-- ==== Sys2Proof/Certificates/Slice0/Obligations.lean ====
section
/-!
DEFINITION. The statements about the part. `answered` and `refusedWith` are the forms of a taken request; where an event ends with the
passes of log 10, its next state is `u.close s _` for the state `u` that its own changes leave, and
`Obligations.PassesThatEndAnEvent` says what those passes may change.
-/

open Sys2Proof Sys2Proof.Machine

/-! ### The step and the ports -/

/-- A step runs the command at the front of the queue with the queue's rest. On an empty queue a millisecond passes (the model's choice,
log 1), and this is all it does: the millisecond of the second and the gap of a frame partly received rise by one, and so do the
silence timer of every vehicle that is neither ABSENT nor LOST, the time since the last frame of every vehicle that is not ABSENT, every
running offer, match, paste and cut timer, firing time in FIRING,
confirm time in CONFIRM, and the age of every sample. -/
def Obligations.StepRunsTheFrontCommand : Prop :=
  (∀ (c : Instr) (q : List Instr) (s : State), step { s with pending := c :: q } = exec c { s with pending := q }) ∧
  (∀ s : State, s.pending = [] → ∃ t : State, step s = .next t ∧ t.pending = [] ∧
    t.link = { s.link with rx := { s.link.rx with
      gapMs := if s.link.rx.held = [] then s.link.rx.gapMs else s.link.rx.gapMs + 1 } } ∧
    t.vlink = { s.vlink with rx := { s.vlink.rx with
      gapMs := if s.vlink.rx.held = [] then s.vlink.rx.gapMs else s.vlink.rx.gapMs + 1 } } ∧
    t.clock = ⟨s.clock.seconds, min 1000 (s.clock.ms + 1)⟩ ∧
    t.nodes = s.nodes ∧ t.routes = s.routes ∧ t.reels = s.reels ∧ t.rest = s.rest ∧ t.bays = s.bays ∧
    t.demands = s.demands ∧ t.orders = s.orders ∧ t.locks = s.locks ∧ t.vconfig = s.vconfig ∧ t.estop = s.estop ∧
    t.sampler = s.sampler ∧ t.lines = s.lines ∧ t.slots = s.slots ∧ t.notices = s.notices ∧
    (∀ v, t.veh v = { s.veh v with
      silenceMs := if (s.veh v).state = .absent ∨ (s.veh v).state = .lost then (s.veh v).silenceMs
        else (s.veh v).silenceMs + 1
      sinceFrameMs := if (s.veh v).state = .absent then (s.veh v).sinceFrameMs else (s.veh v).sinceFrameMs + 1
      offerMs := (s.veh v).offerMs.map (· + 1) }) ∧
    (∀ p, t.pos p = { s.pos p with splice := { (s.pos p).splice with
      matchMs := (s.pos p).splice.matchMs.map (· + 1)
      pasteMs := (s.pos p).splice.pasteMs.map (· + 1)
      cutMs := (s.pos p).splice.cutMs.map (· + 1)
      firingMs := (s.pos p).splice.firingMs + if (s.pos p).sequence = .firing then 1 else 0
      confirmMs := (s.pos p).splice.confirmMs + if (s.pos p).sequence = .confirm then 1 else 0 } }) ∧
    (∀ w, t.web w = { s.web w with
      ageMs := if (s.web w).sample.isSome then min 65535 ((s.web w).ageMs + 1) else (s.web w).ageMs }))

/-- Pin reset: phase CONFIG with the strap's rate, no floor plan, nothing queued but HALT-ALL, the defaults of R86, R88, R139 and R183. Three
clauses are the model's choice, not the spec's: the frames in transmission on both links are kept, and a free transmitter then takes
the HALT-ALL (log 8); mark pending, the delta-L count and the caliper of a position start at false, 0 and 0 (log 21); the waiting
commands are not the reset's (log 26). -/
def Obligations.PinResetState : Prop :=
  ∀ (r : LinkRate) (s : State), ∃ t : State, exec (.pinReset r) s = .next t.transmit ∧ t.pending = s.pending ∧
    t.link = ⟨.config, r, ⟨[], 0⟩, [], [], [], s.link.tx, ⟨0, 0, 0, 0, 0, 0, 0, 0⟩⟩ ∧ t.clock.seconds = 0 ∧
    (∀ n, t.nodes.find n = none) ∧ (∀ a b, t.route a b = none) ∧ (∀ x, t.reel x = none) ∧ (∀ b, t.bay b = none) ∧
    (∀ g, t.restMinutes g = 0) ∧ t.rest.watch = none ∧ t.demands = [] ∧ (∀ n, t.order n = none) ∧ t.orders.lastTag = 0 ∧
    t.orders.backlog = [] ∧ (∀ v, (t.veh v).state = .absent) ∧ (∀ z, t.holder z = none) ∧
    t.vlink = ⟨⟨[], 0⟩, 0, [.halt 0], [], s.vlink.tx⟩ ∧ t.vconfig = ⟨3, 5, 20, 120⟩ ∧
    (∀ p, t.pos p = Position.reset) ∧ t.estop = ⟨false, 0⟩ ∧ t.sampler.last = 0 ∧ (∀ w, t.web w = Web.blank) ∧
    (∀ l, t.line l = Line.reset) ∧ (∀ k, t.slot k = none) ∧ t.notices.queue = [] ∧ t.notices.overflow = false ∧
    (∀ k, k ∈ [1, 2, 3] → t.handling k = ⟨.report, 0⟩) ∧ (∀ k, k ∈ [4, 5] → t.handling k = ⟨.report, 1⟩) ∧
    t.handling 6 = ⟨.both, 1⟩ ∧ (∀ k, k ∈ [7, 9] → t.handling k = ⟨.both, 2⟩) ∧
    (∀ k, k ∈ [8, 10, 11] → t.handling k = ⟨.report, 2⟩) ∧ (∀ k, k ∈ [12, 13, 14, 15] → t.handling k = ⟨.report, 3⟩)

/-- Every well-formed request, sent as a frame to a receiver in HUNT with room in the request queue, is accepted as that request:
no field of it is lost on the way (R166, R167, R169, R170, R192). -/
def Obligations.RequestFrameIsAccepted : Prop :=
  ∀ (q : Request) (tag : Nat) (s : State), q.fits = true → tag < 65536 → s.link.rx.held = [] →
    s.link.requests.length < 4 →
    exec (.lineFrameReceived (lineFrame (kindOf q) tag (requestPayload q))) s = .next ({ s with link := { s.link with
      rx := ⟨[], 0⟩
      requests := s.link.requests ++ [⟨tag, q⟩]
      counts := { s.link.counts with accepted := satAdd s.link.counts.accepted 1 } } } : State).transmit

/-- The frames the port refuses itself: an unknown kind gives BADKIND with the kind, a length that does not fit gives BADLEN, a full
request queue gives BUSY, a failed check gives BADFRAME with tag 0; each raises its count, and each loses its reply, counted, at a
full port reply queue. After a failed check the bytes behind the sync byte are taken again as if they had just arrived, with those
that follow (R168, R169, R172). A free transmitter takes its next frame as each frame's event ends (the model's choice, log 8). -/
def Obligations.RefusedFrames : Prop :=
  ∀ (kind tag : Nat) (payload : Bytes) (s : State), kind < 256 → tag < 65536 → payload.length ≤ 240 → s.link.rx.held = [] →
    (∀ (r : Reply) (c : LinkCounts),
      (kind ∉ requestKinds ∧ r = ⟨128, tag, be1 9 ++ be1 kind⟩ ∧
          c = { s.link.counts with badKind := satAdd s.link.counts.badKind 1 }) ∨
        (kind ∈ requestKinds ∧ readRequest kind payload = none ∧ r = ⟨kind + 128, tag, be1 10⟩ ∧
          c = { s.link.counts with badLen := satAdd s.link.counts.badLen 1 }) ∨
        (kind ∈ requestKinds ∧ (readRequest kind payload).isSome = true ∧ 4 ≤ s.link.requests.length ∧
          r = ⟨kind + 128, tag, be1 8⟩ ∧ c = { s.link.counts with busy := satAdd s.link.counts.busy 1 }) →
      (s.link.portReplies.length < 4 → exec (.lineFrameReceived (lineFrame kind tag payload)) s =
        .next ({ s with link := { s.link with
          rx := ⟨[], 0⟩, portReplies := s.link.portReplies ++ [r], counts := c } } : State).transmit) ∧
      (4 ≤ s.link.portReplies.length → exec (.lineFrameReceived (lineFrame kind tag payload)) s =
        .next ({ s with link := { s.link with
          rx := ⟨[], 0⟩, counts := { c with lostReply := satAdd c.lostReply 1 } } } : State).transmit)) ∧
    (∀ (len : Byte) (body more : Bytes) (u : State), len.toNat ≤ 240 → body.length = 5 + len.toNat →
      crcBytes (len :: body.take (3 + len.toNat)) ≠ body.drop (3 + len.toNat) →
      u = (if s.link.portReplies.length < 4 then { s with link := { s.link with
            rx := ⟨[], 0⟩
            portReplies := s.link.portReplies ++ [⟨128, 0, []⟩]
            counts := { s.link.counts with badCheck := satAdd s.link.counts.badCheck 1 } } }
          else { s with link := { s.link with
            rx := ⟨[], 0⟩
            counts := { s.link.counts with
              badCheck := satAdd s.link.counts.badCheck 1, lostReply := satAdd s.link.counts.lostReply 1 } } }) →
      exec (.lineFrameReceived (syncByte :: len :: (body ++ more))) s =
        exec (.lineFrameReceived (len :: (body ++ more))) u.transmit ∧
      (syncByte ≠ len → syncByte ∉ body → exec (.lineFrameReceived (syncByte :: len :: body)) s = .next u.transmit))

/-- A length byte above 240 ends a frame at once, and a gap ends a frame partly received: the receiver is in HUNT and the count of its
port rises; a gap while nothing is held changes nothing (R166). That the command counts an oversize length from HUNT as well (log 7)
and that the discarded-frame count saturates (log 37) are the model's choices. -/
def Obligations.OversizeAndGap : Prop :=
  ∀ (b : Byte) (s : State), 240 < b.toNat →
    (s.link.rx.held.length ≤ 1 → exec (.oversizeLength .line b) s = .next { s with link := { s.link with
      rx := ⟨[], 0⟩, counts := { s.link.counts with oversize := satAdd s.link.counts.oversize 1 } } }) ∧
    (s.vlink.rx.held.length ≤ 1 → exec (.oversizeLength .vehicle b) s = .next { s with vlink := { s.vlink with
      rx := ⟨[], 0⟩, discarded := satAdd s.vlink.discarded 1 } }) ∧
    (s.link.rx.held ≠ [] → exec (.gapTimeout .line) s = .next { s with link := { s.link with
      rx := ⟨[], 0⟩, counts := { s.link.counts with gap := satAdd s.link.counts.gap 1 } } }) ∧
    (s.vlink.rx.held ≠ [] → exec (.gapTimeout .vehicle) s = .next { s with vlink := { s.vlink with
      rx := ⟨[], 0⟩, discarded := satAdd s.vlink.discarded 1 } }) ∧
    (s.link.rx.held = [] → exec (.gapTimeout .line) s = .next s) ∧
    (s.vlink.rx.held = [] → exec (.gapTimeout .vehicle) s = .next s)

/-- REQUEST_TAKEN takes the head request and answers a next state: the request leaves the queue, its answer's changes are made and its
reply joins the reply queue, as the request's own command does on the part without it. With no request queued, or no free place for
a reply, nothing happens (R170, R171). That a request's own row stands for the taking of that request is the model's choice (log 2). -/
def Obligations.RequestTakenRunsTheHead : Prop :=
  (∀ (tag : Nat) (q : Request) (rest : List Accepted) (s u : State), s.link.requests = ⟨tag, q⟩ :: rest →
    s.link.replies.length < 8 → u = { s with link := { s.link with requests := rest } } →
    exec .requestTaken s = .next ((u.answer q).1.pushReply (replyTo tag q (u.answer q).2)).transmit) ∧
  (∀ (c : Instr) (tag : Nat) (q : Request) (rest : List Accepted) (s : State), c.request = some (tag, q) →
    s.link.replies.length < 8 → ∃ t : State,
      exec .requestTaken { s with link := { s.link with requests := ⟨tag, q⟩ :: rest } } = .next t ∧
      exec c { s with link := { s.link with requests := rest } } = .next t) ∧
  (∀ s : State, s.link.requests = [] ∨ 8 ≤ s.link.replies.length → exec .requestTaken s = .next s)

/-- A request outside its phase is answered with PHASE and has no other effect: in CONFIG every one but IDENT, STATUS, SETCLOCK and the
floor plan requests, in RUN the floor plan requests. A request with no place for its reply is not taken (R171, R173; that the command
then changes nothing is the model's choice, log 2). -/
def Obligations.RequestsOutOfPhase : Prop :=
  ∀ (c : Instr) (tag : Nat) (q : Request) (s : State), c.request = some (tag, q) →
    (s.link.replies.length < 8 → s.link.phase = .config → kindOf q ∉ [1, 2, 3, 8, 9, 10, 11, 12] →
      refusedWith c s (kindOf q) tag 1) ∧
    (s.link.replies.length < 8 → s.link.phase = .run → kindOf q ∈ [8, 9, 10, 11, 12] → refusedWith c s (kindOf q) tag 1) ∧
    (8 ≤ s.link.replies.length → exec c s = .next s)

/-- The line link transmitter takes the head of the port replies, then of the replies, then the first notice, which carries the
overflow flag; with all three empty it stands free (R172, R189). `State.transmit`, which ends the events that can put a frame into a
queue, does the same on each link whose transmitter stands free and nothing on one that is sending (that it follows the event's own
changes is the model's choice, log 8). -/
def Obligations.LineTransmitterOrder : Prop :=
  ∀ s : State,
    (∀ r rs, s.link.portReplies = r :: rs →
      exec .lineFrameSent s = .next { s with link := { s.link with tx := some r.bytes, portReplies := rs } }) ∧
    (∀ r rs, s.link.portReplies = [] → s.link.replies = r :: rs →
      exec .lineFrameSent s = .next { s with link := { s.link with tx := some r.bytes, replies := rs } }) ∧
    (∀ n ns, s.link.portReplies = [] → s.link.replies = [] → s.notices.queue = n :: ns →
      exec .lineFrameSent s = .next { s with
        link := { s.link with tx := some (lineFrame 127 0 (n.bytes s.notices.overflow)) }
        notices := { s.notices with queue := ns } }) ∧
    (s.link.portReplies = [] → s.link.replies = [] → s.notices.queue = [] →
      exec .lineFrameSent s = .next { s with link := { s.link with tx := none } }) ∧
    (s.link.tx ≠ none → s.vlink.tx ≠ none → s.transmit = s) ∧
    (s.link.tx = none → s.vlink.tx ≠ none → exec .lineFrameSent s = .next s.transmit) ∧
    (s.link.tx ≠ none → s.vlink.tx = none → exec .vehicleFrameSent s = .next s.transmit) ∧
    (s.link.tx = none → s.vlink.tx = none →
      ∃ u : State, exec .lineFrameSent s = .next u ∧ exec .vehicleFrameSent u = .next s.transmit)

/-! ### Notices -/

/-- A notice made with the highest sequence joins a queue that is in queue order at its place; at 32 notices the overflow rule
discards the youngest notice of the worst level for one of a lower level, or the new notice (R186, R187). -/
def Obligations.NoticeOverflow : Prop :=
  ∀ (q : Notices) (n : Notice), q.queue.Pairwise (fun a b => a.before b = true) →
    (∀ m ∈ q.queue, m.sequence < n.sequence) →
    (q.queue.length < 32 → ((q.offer n).queue.Pairwise (fun a b => a.before b = true) ∧
      (q.offer n).queue.Perm (n :: q.queue) ∧ (q.offer n).overflow = q.overflow)) ∧
    (32 ≤ q.queue.length → (∃ m ∈ q.queue, n.level < m.level) → ∃ d ∈ q.queue,
      (∀ m ∈ q.queue, m.level ≤ d.level) ∧ (∀ m ∈ q.queue, m.level = d.level → m.sequence ≤ d.sequence) ∧
      (d :: (q.offer n).queue).Perm (n :: q.queue) ∧ (q.offer n).queue.Pairwise (fun a b => a.before b = true) ∧
      (q.offer n).overflow = true) ∧
    (32 ≤ q.queue.length → (∀ m ∈ q.queue, m.level ≤ n.level) →
      (q.offer n).queue = q.queue ∧ (q.offer n).overflow = true)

• WORK REQUIRED:
Word for word, repeat the lines that begin at the one with "(s.link.tx = none → s.vlink.tx ≠" and continue to the end of the listing above.

• SOLVED EXERCISE:
    (s.link.tx = none → s.vlink.tx ≠ none → exec .lineFrameSent s = .next s.transmit) ∧
    (s.link.tx ≠ none → s.vlink.tx = none → exec .vehicleFrameSent s = .next s.transmit) ∧
    (s.link.tx = none → s.vlink.tx = none →
      ∃ u : State, exec .lineFrameSent s = .next u ∧ exec .vehicleFrameSent u = .next s.transmit)

/-! ### Notices -/

/-- A notice made with the highest sequence joins a queue that is in queue order at its place; at 32 notices the overflow rule
discards the youngest notice of the worst level for one of a lower level, or the new notice (R186, R187). -/
def Obligations.NoticeOverflow : Prop :=
  ∀ (q : Notices) (n : Notice), q.queue.Pairwise (fun a b => a.before b = true) →
    (∀ m ∈ q.queue, m.sequence < n.sequence) →
    (q.queue.length < 32 → ((q.offer n).queue.Pairwise (fun a b => a.before b = true) ∧
      (q.offer n).queue.Perm (n :: q.queue) ∧ (q.offer n).overflow = q.overflow)) ∧
    (32 ≤ q.queue.length → (∃ m ∈ q.queue, n.level < m.level) → ∃ d ∈ q.queue,
      (∀ m ∈ q.queue, m.level ≤ d.level) ∧ (∀ m ∈ q.queue, m.level = d.level → m.sequence ≤ d.sequence) ∧
      (d :: (q.offer n).queue).Perm (n :: q.queue) ∧ (q.offer n).queue.Pairwise (fun a b => a.before b = true) ∧
      (q.offer n).overflow = true) ∧
    (32 ≤ q.queue.length → (∀ m ∈ q.queue, m.level ≤ n.level) →
      (q.offer n).queue = q.queue ∧ (q.offer n).overflow = true)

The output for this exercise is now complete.